ALPHA RELEASE (v0.1) — Aixgo is in active development. Not all features are complete. Production release planned for late 2025. Learn more →
← Back to Guides

Cost Optimization Strategies

Optimize LLM costs using caching, monitoring, intelligent routing, and deterministic aggregation

Aixgo provides built-in cost tracking and optimization features. This guide shows how to combine them with standard infrastructure tools (Redis, OpenTelemetry) for 25-80% cost reduction in production systems.

Overview

LLM API costs can quickly escalate in production. Aixgo helps you optimize costs through:

  • Built-in cost tracking: Automatic token usage and cost monitoring per agent
  • Application-level caching: Cache responses using Redis or similar
  • Intelligent routing: Use Router pattern to send queries to cost-appropriate models
  • Deterministic aggregation: $0 voting strategies vs expensive LLM aggregation
  • Budget monitoring: Alert on cost thresholds before overspend
  • Batch processing: Process multiple items in single API calls

Built-In Cost Tracking

Every LLM call is automatically tracked with detailed metrics.

What’s Tracked

  • Token usage: Input and output tokens per call
  • Cost calculation: Based on provider pricing tables
  • Per-agent metrics: Know which agents cost most
  • OpenTelemetry integration: Export to Prometheus, Datadog, Langfuse
  • Time-series data: Track costs over time

Querying Cost Metrics

import (
    "github.com/aixgo-dev/aixgo/internal/observability"
)

func getCostMetrics() {
    // Total cost (all agents)
    totalCost := observability.GetMetric("llm.cost.total")
    fmt.Printf("Total LLM cost: $%.2f\n", totalCost)

    // Total tokens used
    tokensUsed := observability.GetMetric("llm.tokens.total")
    fmt.Printf("Total tokens: %d\n", tokensUsed)

    // Cost per agent
    agentCost := observability.GetMetricByLabel("llm.cost.total",
        map[string]string{"agent": "policy-analyzer"})
    fmt.Printf("Policy analyzer cost: $%.2f\n", agentCost)

    // Daily cost
    dailyCost := observability.GetMetric("llm.cost.daily")
    fmt.Printf("Today's cost: $%.2f\n", dailyCost)
}

Export to Monitoring Systems

# OpenTelemetry configuration
observability:
  enabled: true
  exporter: prometheus
  endpoint: http://prometheus:9090

  # Or use Langfuse for LLM-specific tracking
  # exporter: langfuse
  # langfuse_public_key: pk-lf-...
  # langfuse_secret_key: sk-lf-...

Cost Optimization Strategies

1. Application-Level Caching (60-80% cost reduction)

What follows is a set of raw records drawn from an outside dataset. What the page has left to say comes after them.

/-- The one retry of a round, or the end of a run of trips (09 R230). -/
def contactorRetry (s : State) : State :=
  s.mapOuts fun o => { o with contactors := o.contactors.map fun c => if c.blocked then c else if c.tripped then { c with tripped := false } else { c with trips := 0 } }

/-- Open loads seen at a sample, each recorded once while it lasts (02 Table 2.10). -/
def openLoads (s : State) (v : U8) : State :=
  (List.range 8).foldl (fun s n =>
    let c := contactorOf s n
    let bad := c.on && v.getLsbD n
    let s' := s.onContactor n fun c => { c with openLoad := bad }
    if bad && !c.openLoad then s'.event 0x0404 (le 1 n ++ le 1 2 ++ le 1 0 ++ le 1 0) else s') s

/-! Inputs (09 R231) -/

/-- Command 0x0408, inputs (06 Table 6.10). -/
def execInputs (r : Req) (s : State) : Result :=
  .next (gmp s r { cmd := 0x0408, len := 0 } fun _ s =>
    (s, okWith (le 8 s.clk.tick ++ le 2 s.outs.di.toNat ++ le 2 0 ++ (s.outs.ai.map fun v => leInt 4 v).flatten)))

/-! Strings (09 R233 to R243) -/

/-- Updates a string. -/
def State.onString (s : State) (n : Nat) (f : StringRt → StringRt) : State :=
  s.mapOuts fun o => { o with strings := updAt o.strings n f }

/-- A string event (15 Table 15.13). -/
def stringEvent (s : State) (n flag : Nat) (set : Bool) : State :=
  s.event 0x0405 (le 1 n ++ le 1 flag ++ le 1 (bit set) ++ le 1 0 ++ le 2 (roundBy s.fresh (stringRt s n).currentMa).toNat)

/-- The configuration of a string. -/
def stringCfg (s : State) (n : Nat) : Option StringCfg := s.cfg.strings.find? fun c => c.ch == n && c.maxMa != 0

/-- The output that a string follows: its own, or its group's colour output (09 R249). -/
def stringOutput (s : State) (n : Nat) : Nat :=
  if s.cfg.chains.getD (n / 8) 0 = 0 ∧ s.cfg.loops.any (fun l => l.kind == 5 && l.output == 0x10 + n) then 0x10 + n else 0x30 + n

/-- The released value that a string follows, 10^-9 %: the higher of two that an adjacent short joins (09 R243). -/
def stringY (s : State) (n : Nat) : Int :=
  let own := releasedY s (stringOutput s n)
  let with_ (m : Nat) : Int := releasedY s (stringOutput s m)
  let up := if s.outs.adjPairs.contains n then max own (with_ (n + 1)) else own
  if 0 < n ∧ s.outs.adjPairs.contains (n - 1) then max up (with_ (n - 1)) else up

/-- What a string's sink is driven to, 10^-9 %; none while it is high-impedance (01 Table 1.7, 02 R52, 09 R238). A channel
whose entry in the MRAM table fails its CRC stays off (09 R236). -/
def stringDrive (s : State) (n : Nat) : Option Int :=
  let x := stringRt s n
  let safe := if x.tableOk then some (unit9 * x.tableSafe) else none
  if isDealer s || s.sys.failSilent || s.sys.inReset then none
  else match s.sys.mode with
    | .declarer => some (if x.tableOk then stringY s n else 0)
    | .commissioning => if !maySink s then none else match testOf s 1 n with | some t => some (unit9 * t.value) | none => safe
    | .boot => if maySink s then safe else none
    | .quarantine => if maySink s then safe else none
    | .update => if maySink s then safe else none
    | .failLit => if maySink s then safe else none
    | _ => none

/-- The duty code of a value (09 R234). -/
def dutyOf (y : Int) : Nat :=
  let d := (roundDiv (y * 65535) 100000000000).toNat
  if d = 0 then 0 else max 40 d

/-- The adaptive supply's pins: driven only in DECLARER (09 R239). -/
def ascRelease (s : State) : State :=
  if s.sys.mode = .declarer then s.mapOuts fun o => { o with ascCtl := some (releasedLevel s 0x20), ascInh := some !(s.cfg.strings.any fun c => c.maxMa != 0) }
  else s.mapOuts fun o => { o with ascCtl := none, ascInh := none }

/-- Dissipation of a sink at a current, µW; 0 without a headroom (09 R237). -/
def sinkUw (s : State) (n : Nat) (ma : Rat) : Rat :=
  let x := stringRt s n
  ma * (x.headroom.getD 0) * x.duty / 65535

/-- The level to which the highest dissipators are brought together: `left` shared by the entries from the highest,
each lower entry keeping its own (09 R237). -/
def fillLevel : List Rat → Rat → Rat
  | [], left => left
  | p :: r, left => if p * (r.length + 1) ≤ left then fillLevel r (left - p) else left / (r.length + 1)

/-- Values in ascending order. -/
def ascending (l : List Rat) : List Rat := l.foldl (fun a x => a.filter (fun y => decide (y ≤ x)) ++ x :: a.filter (fun y => decide (x < y))) []

/-- The limit of each sink, µW (09 R237). -/
def sinkLimit (ps : List Rat) : Rat :=
  let one := ps.map fun p => if 1500000 < p then 1500000 else p
  if one.sum ≤ 6000000 then 1500000 else min 1500000 (fillLevel (ascending one) 6000000)

/-- The currents that the limits allow of wanted currents (09 R237). -/
def limited (s : State) (want : List Rat) : List Rat :=
  let ps := want.mapIdx fun n w => sinkUw s n w
  let lim := sinkLimit ps
  want.mapIdx fun n w => if lim < ps.getD n 0 then w * lim / ps.getD n 0 else w

/-- Derating in one period: a reduced channel rises by 5 % of MAX_MA where the estimate allows (09 R237). -/
def derate (s : State) : State :=
  let maxMa (n : Nat) : Rat := ((stringRt s n).tableMa : Rat)
  let want := (List.range 16).map fun n =>
    let x := stringRt s n
    if x.derated then min (maxMa n) (x.currentMa + maxMa n / 20) else maxMa n
  let got := limited s want
  (List.range 16).foldl (fun s n =>
    let x := stringRt s n
    let w := want.getD n 0
    let g := got.getD n 0
    let c := if g = w then w else if x.derated then min x.currentMa g else g
    let d := decide (c < maxMa n)
    let s := s.onString n fun x => { x with currentMa := c, derated := d }
    if d = x.derated then s else stringEvent s n 1 d) s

Why application-level caching?

Caching is an infrastructure concern, not a framework concern. Use Redis, Memcached, or HTTP cache headers at the application layer.

Benefits:

  • 60-80% cost reduction for repeated queries
  • Framework stays focused on agent orchestration
  • You control TTL, invalidation, cache keys
  • Standard tools (Redis) with proven reliability

Redis Caching Wrapper

package cache

import (
    "context"
    "crypto/sha256"
    "encoding/json"
    "fmt"
    "time"

    "github.com/redis/go-redis/v9"
    "github.com/aixgo-dev/aixgo/pkg/agent"
)

type CachedAgent struct {
    cache *redis.Client
    agent agent.Agent
    ttl   time.Duration
}

func NewCachedAgent(rdb *redis.Client, ag agent.Agent, ttl time.Duration) *CachedAgent {
    return &CachedAgent{
        cache: rdb,
        agent: ag,
        ttl:   ttl,
    }
}

func (c *CachedAgent) Execute(ctx context.Context, msg *agent.Message) (*agent.Message, error) {
    // Generate cache key from message payload
    cacheKey := c.generateCacheKey(msg.Payload)

    // Check cache first
    if cached, err := c.cache.Get(ctx, cacheKey).Result(); err == nil {
        return &agent.Message{Payload: cached}, nil
    }

    // Cache miss - execute agent
    result, err := c.agent.Execute(ctx, msg)
    if err != nil {
        return nil, err
    }

    // Cache the result
    if err := c.cache.Set(ctx, cacheKey, result.Payload, c.ttl).Err(); err != nil {
        // Log cache write failure but don't fail the request
        fmt.Printf("Cache write failed: %v\n", err)
    }

    return result, nil
}

func (c *CachedAgent) generateCacheKey(payload string) string {
    hash := sha256.Sum256([]byte(payload))
    return fmt.Sprintf("agent:%s:%x", c.agent.Name(), hash)
}

Usage Example

func main() {
    // Setup Redis
    rdb := redis.NewClient(&redis.Options{
        Addr: "localhost:6379",
    })

    // Create base agent
    baseAgent := agent.NewReact("policy-analyzer", model, "Analyze policy")

    // Wrap with caching
    cachedAgent := cache.NewCachedAgent(rdb, baseAgent, 1*time.Hour)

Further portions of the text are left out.